◆ **Exercise details**
Each line below from the one containing "45_writeback_control.md R156, R157). -/" through the one containing "simp [RegFile.read, RegFile.write, hi, hne]" is to be given again exactly, and no line outside that span.
Start of Block
-- ==== Sys2Proof/Machine/Moves.lean ====
section
/-! DEFINITION. The sequential effects of rrmovq, cmovXX and irmovq (46_moves.md R175 to R184). Reads see the
state before the instruction (R175 item 3). -/

namespace Sys2Proof.Machine

/-- A register move made only if the condition holds (R177 to R183). -/
def moveIf (fn : Nibble) (rA rB : RegId) (valP : Word) (s : State) : State :=
  (if cond s.cc fn then s.writeReg rB (s.readReg rA) else s).setPC valP

/-- `x[rB] <- x[rA]; pc <- valP` (R177). -/
def execRrmovq (rA rB : RegId) (s : State) : Host.Outcome State Fault Refusal :=
  .next ((s.writeReg rB (s.readReg rA)).setPC (s.valP (.rrmovq rA rB)))

/-- `if (SF ^ OF) || ZF then x[rB] <- x[rA]; pc <- valP` (R178). -/
def execCmovle (rA rB : RegId) (s : State) : Host.Outcome State Fault Refusal :=
  .next (moveIf condLE rA rB (s.valP (.cmovle rA rB)) s)

/-- `if SF ^ OF then x[rB] <- x[rA]; pc <- valP` (R179). -/
def execCmovl (rA rB : RegId) (s : State) : Host.Outcome State Fault Refusal :=
  .next (moveIf condL rA rB (s.valP (.cmovl rA rB)) s)

/-- `if ZF then x[rB] <- x[rA]; pc <- valP` (R180). -/
def execCmove (rA rB : RegId) (s : State) : Host.Outcome State Fault Refusal :=
  .next (moveIf condE rA rB (s.valP (.cmove rA rB)) s)

/-- `if !ZF then x[rB] <- x[rA]; pc <- valP` (R181). -/
def execCmovne (rA rB : RegId) (s : State) : Host.Outcome State Fault Refusal :=
  .next (moveIf condNE rA rB (s.valP (.cmovne rA rB)) s)

/-- `if !(SF ^ OF) then x[rB] <- x[rA]; pc <- valP` (R182). -/
def execCmovge (rA rB : RegId) (s : State) : Host.Outcome State Fault Refusal :=
  .next (moveIf condGE rA rB (s.valP (.cmovge rA rB)) s)

/-- `if !(SF ^ OF) && !ZF then x[rB] <- x[rA]; pc <- valP` (R183). -/
def execCmovg (rA rB : RegId) (s : State) : Host.Outcome State Fault Refusal :=
  .next (moveIf condG rA rB (s.valP (.cmovg rA rB)) s)

/-- `x[rB] <- valC; pc <- valP` (R184). The rA nibble is ignored (R83). -/
def execIrmovq (unused rB : RegId) (valC : Word) (s : State) : Host.Outcome State Fault Refusal :=
  .next ((s.writeReg rB valC).setPC (s.valP (.irmovq unused rB valC)))

end Sys2Proof.Machine
end

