-- ==== Sys2Proof/Machine/Stack.lean ====
section
/-! DEFINITION. The sequential effects of pushq, popq, rmmovq, mrmovq, halt and nop (49_stack_memory_misc.md
R200 to R206). An invalid access reads or writes no byte and stops the run with ADR; the register writes are still
made, with 0 for the value read (R175 item 4); the pc written then is DEDUCED (log entry 8). -/

namespace Sys2Proof.Machine

/-- `v = x[rA]; sp' = x[RRSP] - 8; MemWrite(sp', 8, v); x[RRSP] <- sp'; pc <- valP` (R200). The rB nibble is
ignored (R83). -/
def execPushq (rA unused : RegId) (s : State) : Host.Outcome State Fault Refusal :=
  let sp' := s.pushAddr
  .next (((s.store sp' (s.readReg rA)).writeReg RRSP sp').setPC (s.valP (.pushq rA unused)))

/-- `(v, err) = MemRead(x[RRSP], 8); x[RRSP] <- x[RRSP] + 8; x[rA] <- v; pc <- valP`, the write of v applied
after the %rsp write (R201). -/
def execPopq (rA unused : RegId) (s : State) : Host.Outcome State Fault Refusal :=
  let sp := s.popAddr
  .next ((((s.writeReg RRSP (sp + 8)).writeReg rA (s.memRead sp).1).setPC
    (s.valP (.popq rA unused))).retire (s.loadStat sp))

/-- `ea = x[rB] + valC (mod 2^64); MemWrite(ea, 8, x[rA]); pc <- valP` (R202). -/
def execRmmovq (rA rB : RegId) (valC : Word) (s : State) : Host.Outcome State Fault Refusal :=
  .next ((s.store (s.effectiveAddr rB valC) (s.readReg rA)).setPC (s.valP (.rmmovq rA rB valC)))

/-- `ea = x[rB] + valC (mod 2^64); (v, err) = MemRead(ea, 8); x[rA] <- v; pc <- valP` (R203). -/
def execMrmovq (rA rB : RegId) (valC : Word) (s : State) : Host.Outcome State Fault Refusal :=
  let ea := s.effectiveAddr rB valC
  .next (((s.writeReg rA (s.memRead ea).1).setPC (s.valP (.mrmovq rA rB valC))).retire (s.loadStat ea))

/-- `RUN <- Stopped(HLT)`; no register, memory or CC change, and no pc change (R204). -/
def execHalt (s : State) : Host.Outcome State Fault Refusal :=
  .next (s.retire .HLT)

/-- `pc <- valP` (R205). -/
def execNop (s : State) : Host.Outcome State Fault Refusal :=
  .next (s.setPC (s.valP .nop))

end Sys2Proof.Machine
end

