-- ==== Sys2Proof/Laws/Registers.lean ====
section
/-! SUPPORT. What the register operations can do (10_state.md R28, 45_writeback_control.md R156, R157). -/

namespace Sys2Proof.Machine

/-- An id names a register exactly when it is not the sentinel (R25). -/
theorem toNat_lt_15_iff (id : RegId) : id.toNat < 15 ↔ id ≠ RNONE := by
  constructor
  · rintro h rfl
    exact absurd h (by decide)
  · intro h
    have h16 : id.toNat < 16 := id.isLt
    have h15 : id.toNat ≠ 15 := fun e => h (BitVec.eq_of_toNat_eq e)
    omega

/-- A read of the sentinel is 0 (R28). -/
@[simp] theorem RegFile.read_RNONE (rf : RegFile) : RegFile.read rf RNONE = 0 := rfl

/-- A write to the sentinel changes nothing (R28). -/
@[simp] theorem RegFile.write_RNONE (rf : RegFile) (v : Word) : RegFile.write rf RNONE v = rf := rfl

/-- Everything a register write can do, seen by every read (R15, R28). -/
theorem RegFile.read_write (rf : RegFile) (i j : RegId) (v : Word) :
    RegFile.read (RegFile.write rf i v) j = if i = j ∧ i ≠ RNONE then v else RegFile.read rf j := by
  by_cases hi : i.toNat < 15
  · have hne : i ≠ RNONE := (toNat_lt_15_iff i).1 hi
    by_cases hj : j.toNat < 15
    · by_cases hij : i = j
      · subst hij
        simp [RegFile.read, RegFile.write, hi, hne]
      · have : i.toNat ≠ j.toNat := fun e => hij (BitVec.eq_of_toNat_eq e)
        simp [RegFile.read, RegFile.write, hi, hj, hij, Vector.getElem_set_ne, this]
    · have : i ≠ j := fun e => hj (e ▸ hi)
      simp [RegFile.read, hj, this]
  · have hne : i = RNONE := by
      by_contra h
      exact hi ((toNat_lt_15_iff i).2 h)
    simp [hne]

/-- A register reads as written (R15). -/
@[simp] theorem RegFile.read_write_same (rf : RegFile) {i : RegId} (h : i ≠ RNONE) (v : Word) :
    RegFile.read (RegFile.write rf i v) i = v := by
  simp [RegFile.read_write, h]

/-- A register write leaves every other register as it was. -/
theorem RegFile.read_write_ne (rf : RegFile) {i j : RegId} (h : i ≠ j) (v : Word) :
    RegFile.read (RegFile.write rf i v) j = RegFile.read rf j := by
  simp [RegFile.read_write, h]

/-- Two register files that read alike are equal. -/
theorem RegFile.ext_read {a b : RegFile} (h : ∀ id : RegId, RegFile.read a id = RegFile.read b id) : a = b := by
  apply Vector.ext
  intro k hk
  have e := h (BitVec.ofNat 4 k)
  have hmod : k % 16 = k := Nat.mod_eq_of_lt (by omega)
  simpa [RegFile.read, hmod, hk] using e

/-- Everything Writeback can do to the registers: the memory result stays where both results name one register
(R156, R157). -/
theorem read_writebackRegs (w : LatchW) (rf : RegFile) (id : RegId) :
    RegFile.read (writebackRegs w rf) id =
      if w.dstM = id ∧ w.dstM ≠ RNONE then w.valM
      else if w.dstE = id ∧ w.dstE ≠ RNONE then w.valE
      else RegFile.read rf id := by
  simp [writebackRegs, RegFile.read_write]

/-- A bubble in W writes nothing (R158). -/
@[simp] theorem writebackRegs_bubble (rf : RegFile) : writebackRegs LatchW.bubble rf = rf := rfl

end Sys2Proof.Machine
end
End of Block
◆ **Result of this exercise**
/-! SUPPORT. What the register operations can do (10_state.md R28, 45_writeback_control.md R156, R157). -/

namespace Sys2Proof.Machine

/-- An id names a register exactly when it is not the sentinel (R25). -/
theorem toNat_lt_15_iff (id : RegId) : id.toNat < 15 ↔ id ≠ RNONE := by
  constructor
  · rintro h rfl
    exact absurd h (by decide)
  · intro h
    have h16 : id.toNat < 16 := id.isLt
    have h15 : id.toNat ≠ 15 := fun e => h (BitVec.eq_of_toNat_eq e)
    omega

/-- A read of the sentinel is 0 (R28). -/
@[simp] theorem RegFile.read_RNONE (rf : RegFile) : RegFile.read rf RNONE = 0 := rfl

/-- A write to the sentinel changes nothing (R28). -/
@[simp] theorem RegFile.write_RNONE (rf : RegFile) (v : Word) : RegFile.write rf RNONE v = rf := rfl

/-- Everything a register write can do, seen by every read (R15, R28). -/
theorem RegFile.read_write (rf : RegFile) (i j : RegId) (v : Word) :
    RegFile.read (RegFile.write rf i v) j = if i = j ∧ i ≠ RNONE then v else RegFile.read rf j := by
  by_cases hi : i.toNat < 15
  · have hne : i ≠ RNONE := (toNat_lt_15_iff i).1 hi
    by_cases hj : j.toNat < 15
    · by_cases hij : i = j
      · subst hij
        simp [RegFile.read, RegFile.write, hi, hne]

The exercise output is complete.